• _Saved entries_
*** Block opens ***

/-- Words that complete no command leave the parser awaiting another. -/
theorem awaits_parseOf (ws : List Word) (hd : decode ws = .incomplete) : Parse.Awaits (parseOf ws) := by
  intro h got hp
  cases ws with
  | nil => cases hp
  | cons w ws =>
    injection hp with hw hgot
    rw [← hw, ← hgot]
    exact (decode_cons_incomplete w ws).mp hd

theorem parseInput_waiting_awaits (xs : List Input) (p q : Parse) (rest : List Input) (hp : Parse.Awaits p)
    (h : parseInput p xs = .waiting q rest) : Parse.Awaits q := by
  induction xs generalizing p with
  | nil => injection h with h; exact h ▸ hp
  | cons x xs ih =>
    cases x with
    | word w =>
      rw [parseInput] at h
      split at h
      · cases h
      · cases h
      next hd => exact ih _ (awaits_parseOf _ hd) h
    | dmemWrite | takeResponse | reset => injection h with h; exact h ▸ hp

end Sys2Proof.Machine

namespace Sys2Proof

open Sys2Proof.Machine

/-! ### Commands -/

theorem Inv.effect (i : Instr) (s : State) (h : Inv s) (hc : rejectCause s i = none) : Inv (effect i s) := by
  obtain ⟨-, hown⟩ := passed_of_no_cause i s hc
  cases i with
  | init l r =>
    have hr : r.toNat ∈ [8, 12, 20] := by
      by_contra hr
      rw [ownCheck, if_neg hr] at hown
      cases hown
    exact ⟨h.dmem_wf, h.dmem_inside, fun _ => (roundsAccepted_iff r).mpr hr, h.errcode_zero, h.errcode_code,
      h.parse_awaits⟩
  | clrerr =>
    exact ⟨h.dmem_wf, h.dmem_inside, h.rounds_legal, fun _ => rfl, fun he => by simp [Machine.effect] at he,
      h.parse_awaits⟩
  | produce m a l =>
    have hkeep := produce_keeps m a.toNat l.toNat s
    have hr : a.toNat + l.toNat ≤ s.dmemSize.val := by
      by_contra hr
      rw [ownCheck, if_pos (not_le.mp hr)] at hown
      cases hown
    have hwf := produce_dmem Memory.wf m a.toNat l.toNat s (fun d x ks _ _ => combineBytes_wf m ks d x) h.dmem_wf
    have hinside := produce_dmem (Memory.inside · s.dmemSize.val) m a.toNat l.toNat s
      (fun d x ks _ hx => combineBytes_inside m ks d x _ (by omega)) h.dmem_inside
    have hrest : Inv ((produce m a.toNat l.toNat s).setDmem s.dmem) :=
      h.congr s _ rfl hkeep.dmemSize hkeep.status hkeep.cfg (effect_parse (.produce m a l) s)
    exact { hrest with dmem_wf := hwf, dmem_inside := by rw [effect_dmemSize]; exact hinside }
  | _ =>
    exact h.congr s _ (effect_dmem _ s (by simp [Instr.opcode])) (effect_dmemSize _ s)
      (effect_status _ s (by simp [Instr.opcode])) (effect_cfg _ s (by simp [Instr.opcode])) (effect_parse _ s)

theorem Inv.exec (i : Instr) (s t : State) (h : Inv s) (ht : exec i s = .next t) : Inv t := by
  obtain ⟨c, -, rfl⟩ | ⟨hc, rfl⟩ := exec_next i s t ht
  · exact h.record s c
  · exact h.effect i s hc

/-! ### The parser's position and the host's actions -/

/-- The invariant does not speak of RESPQ and of the host's pending actions, and any parser position that awaits a word meets
it. -/
theorem Inv.setPort {s : State} (h : Inv s) (p : Parse) (q : List Word) (xs : List Input) (hp : Parse.Awaits p) :
    Inv { s with parse := p, respq := q, input := xs } :=
  ⟨h.dmem_wf, h.dmem_inside, h.rounds_legal, h.errcode_zero, h.errcode_code, hp⟩

/-- A hardware reset keeps DMEM and meets the rest by the values of the reset state. -/
theorem Inv.hardReset (s : State) (h : Inv s) : Inv (hardReset s) :=
  ⟨h.dmem_wf, h.dmem_inside, fun hi => by simp [State.reset] at hi, fun _ => rfl, fun he => by simp [State.reset] at he,
    awaits_header⟩

theorem Inv.dmemWrite (s : State) (a : Nat) (v : Byte) (h : Inv s) (ha : a < s.dmemSize.val) :
    Inv (s.setDmem (Memory.write s.dmem a v)) :=
  { h with
    dmem_wf := Memory.write_wf s.dmem a v h.dmem_wf
    dmem_inside := Memory.write_inside s.dmem a v _ ha h.dmem_inside }

end Sys2Proof

namespace Sys2Proof.Machine.Invariant

/-- Settles O53: by what a step can do, each action keeps each part of the invariant. -/
theorem everyStepKeepsTheInvariant : Obligations.EveryStepKeepsTheInvariant := by
  intro s t h hstep
  obtain ⟨-, -, rfl⟩ | ⟨i, rest, -, hx⟩ | ⟨c, rest, -, rfl⟩ | ⟨p, rest, hp, rfl⟩ | ⟨a, v, rest, -, ha, rfl⟩
    | ⟨w, q, rest, -, -, rfl⟩ | ⟨rest, -, rfl⟩ := step_cases s t hstep
  · exact h
  · exact (h.setPort .header s.respq rest awaits_header).exec i _ t hx
  · exact (h.setPort .header s.respq rest awaits_header).record _ c
  · exact h.setPort p s.respq rest (parseInput_waiting_awaits s.input s.parse p rest h.parse_awaits hp)
  · exact (h.setPort s.parse s.respq rest h.parse_awaits).dmemWrite _ a.toNat v ha
  · exact h.setPort s.parse q rest h.parse_awaits
  · exact (h.setPort s.parse s.respq rest h.parse_awaits).hardReset _

/-- Settles O54: the reset state lists no byte of DMEM, records no error and awaits no operand word. -/
theorem resetMeetsTheInvariant : Obligations.ResetMeetsTheInvariant :=
  ⟨⟨.nil, by simp [State.reset]⟩, by simp [State.reset], fun hi => by simp [State.reset] at hi, fun _ => rfl,
    fun he => by simp [State.reset] at he, awaits_header⟩

/-- Settles O52: canonical memories list exactly what they read. -/
theorem canonicalMemoriesAreEqualByTheirBytes : Obligations.CanonicalMemoriesAreEqualByTheirBytes :=
  Memory.eq_of_read_eq

/-- Settles O12: the fields of the reset state. -/
theorem resetStateHasTheSpecsValues : Obligations.ResetStateHasTheSpecsValues :=
  ⟨rfl, rfl, rfl, rfl, rfl⟩

/-- Settles O9: with nothing to do and at a header boundary the step is the idle one. -/
theorem idleEngineKeepsAllState : Obligations.IdleEngineKeepsAllState := by
  intro s hp hi
  rw [step_of_nil s hi, runIdle, hp]

/-- Settles O10: each action of the host has its own step, which does not look at the parser. -/
theorem hostActionsBetweenCommands : Obligations.HostActionsBetweenCommands := by
  refine ⟨fun s a v rest hwf hi ha => ?_, fun s a v rest hi ha => ?_, fun s w q rest hi hq => ?_, fun s rest hi => ?_⟩
  · have hread : ∀ b, Memory.read (Memory.write s.dmem a.toNat v) b = if b = a.toNat then v else Memory.read s.dmem b :=
      fun b => Memory.read_write s.dmem a.toNat b v hwf
    refine ⟨State.setDmem { s with input := rest } (Memory.write s.dmem a.toNat v), ?_, ?_, fun b hb => ?_, rfl⟩
    · rw [step_of_dmemWrite s a v rest hi, dmemWriteByHost, if_pos ha]
    · rw [State.setDmem_dmem, hread, if_pos rfl]
    · rw [State.setDmem_dmem, hread, if_neg hb]
  · rw [step_of_dmemWrite s a v rest hi, dmemWriteByHost, if_neg ha]
  · rw [step_of_takeResponse s rest hi]
    simp only [takeResponseByHost, hq]
  · exact ⟨_, step_of_reset s rest hi, rfl, rfl, rfl⟩

end Sys2Proof.Machine.Invariant
end

section
/-! PROOFS. Two engines side by side: a relation that the commands keep is kept by every step and every run; the relation of
two engines that differ in unspecified reset values only (10_state.md R39, 60_exceptions.md R217). -/

namespace Sys2Proof.Machine

/-! ### Runs by their first step -/

theorem run_succ_of_next (M : Host.Core) (k : Nat) (s t : M.State) (h : M.step s = .next t) :
    M.run (k + 1) s = M.run k t := by
  rw [Host.Core.run, h]

theorem run_succ_of_fault (M : Host.Core) (k : Nat) (s : M.State) (r : M.Fault) (h : M.step s = .fault r) :
    M.run (k + 1) s = .fault r := by
  rw [Host.Core.run, h]

theorem run_succ_of_refused (M : Host.Core) (k : Nat) (s : M.State) (r : M.Refusal) (h : M.step s = .refused r) :
    M.run (k + 1) s = .refused r := by
  rw [Host.Core.run, h]

/-! ### Relations that every step keeps -/

/-- What a relation of two engines needs so that every step keeps it: related engines show no difference in what a step looks
at outside the commands, and the same change of both keeps them related. -/
structure StepKeeps (R : State → State → Prop) : Prop where
  visible : ∀ {s t}, R s t → t.input = s.input ∧ t.parse = s.parse ∧ t.respq = s.respq ∧ t.dmem = s.dmem
    ∧ t.dmemSize = s.dmemSize
  setParse : ∀ {s t}, R s t → ∀ p : Parse, R { s with parse := p } { t with parse := p }
  setInput : ∀ {s t}, R s t → ∀ xs : List Input, R { s with input := xs } { t with input := xs }
  setRespq : ∀ {s t}, R s t → ∀ q : List Word, R { s with respq := q } { t with respq := q }
  setDmem : ∀ {s t}, R s t → ∀ m : Memory, R (s.setDmem m) (t.setDmem m)
  record : ∀ {s t}, R s t → ∀ c : RejectCode, R (s.record c) (t.record c)
  hardReset : ∀ {s t}, R s t → R (hardReset s) (hardReset t)
  exec : ∀ {s t}, R s t → ∀ i : Instr, RelatedOutcomes R (exec i s) (exec i t)

section

variable {R : State → State → Prop}

theorem StepKeeps.runIdle {s t : State} (h : StepKeeps R) (hst : R s t) :
    RelatedOutcomes R (runIdle s) (runIdle t) := by
  obtain ⟨-, hp, -⟩ := h.visible hst
  rw [Machine.runIdle, Machine.runIdle, hp]
  split
  · exact hst
  · exact rfl

theorem StepKeeps.runParsed {s t : State} (h : StepKeeps R) (hst : R s t) (p : Parsed) :
    RelatedOutcomes R (runParsed s p) (runParsed t p) := by
  cases p with
  | command i rest => exact h.exec (h.setParse (h.setInput hst rest) .header) i
  | rejected c rest => exact h.record (h.setParse (h.setInput hst rest) .header) c
  | waiting p rest => exact h.setParse (h.setInput hst rest) p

*** Block closes ***

• _Problem to work on_
The lines from the start of the entries above through the line containing "have hrest : Inv" are the ones to return, please; copy them exactly and include both ends.

• _Solution below_
/-- Words that complete no command leave the parser awaiting another. -/
theorem awaits_parseOf (ws : List Word) (hd : decode ws = .incomplete) : Parse.Awaits (parseOf ws) := by
  intro h got hp
  cases ws with
  | nil => cases hp
  | cons w ws =>
    injection hp with hw hgot
    rw [← hw, ← hgot]
    exact (decode_cons_incomplete w ws).mp hd

theorem parseInput_waiting_awaits (xs : List Input) (p q : Parse) (rest : List Input) (hp : Parse.Awaits p)
    (h : parseInput p xs = .waiting q rest) : Parse.Awaits q := by
  induction xs generalizing p with
  | nil => injection h with h; exact h ▸ hp
  | cons x xs ih =>
    cases x with
    | word w =>
      rw [parseInput] at h
      split at h
      · cases h
      · cases h
      next hd => exact ih _ (awaits_parseOf _ hd) h
    | dmemWrite | takeResponse | reset => injection h with h; exact h ▸ hp

end Sys2Proof.Machine

namespace Sys2Proof

open Sys2Proof.Machine

/-! ### Commands -/

theorem Inv.effect (i : Instr) (s : State) (h : Inv s) (hc : rejectCause s i = none) : Inv (effect i s) := by
  obtain ⟨-, hown⟩ := passed_of_no_cause i s hc
  cases i with
  | init l r =>
    have hr : r.toNat ∈ [8, 12, 20] := by
      by_contra hr
      rw [ownCheck, if_neg hr] at hown
      cases hown
    exact ⟨h.dmem_wf, h.dmem_inside, fun _ => (roundsAccepted_iff r).mpr hr, h.errcode_zero, h.errcode_code,
      h.parse_awaits⟩
  | clrerr =>
    exact ⟨h.dmem_wf, h.dmem_inside, h.rounds_legal, fun _ => rfl, fun he => by simp [Machine.effect] at he,
      h.parse_awaits⟩
  | produce m a l =>
    have hkeep := produce_keeps m a.toNat l.toNat s
    have hr : a.toNat + l.toNat ≤ s.dmemSize.val := by
      by_contra hr
      rw [ownCheck, if_pos (not_le.mp hr)] at hown
      cases hown
    have hwf := produce_dmem Memory.wf m a.toNat l.toNat s (fun d x ks _ _ => combineBytes_wf m ks d x) h.dmem_wf
    have hinside := produce_dmem (Memory.inside · s.dmemSize.val) m a.toNat l.toNat s
      (fun d x ks _ hx => combineBytes_inside m ks d x _ (by omega)) h.dmem_inside
    have hrest : Inv ((produce m a.toNat l.toNat s).setDmem s.dmem) :=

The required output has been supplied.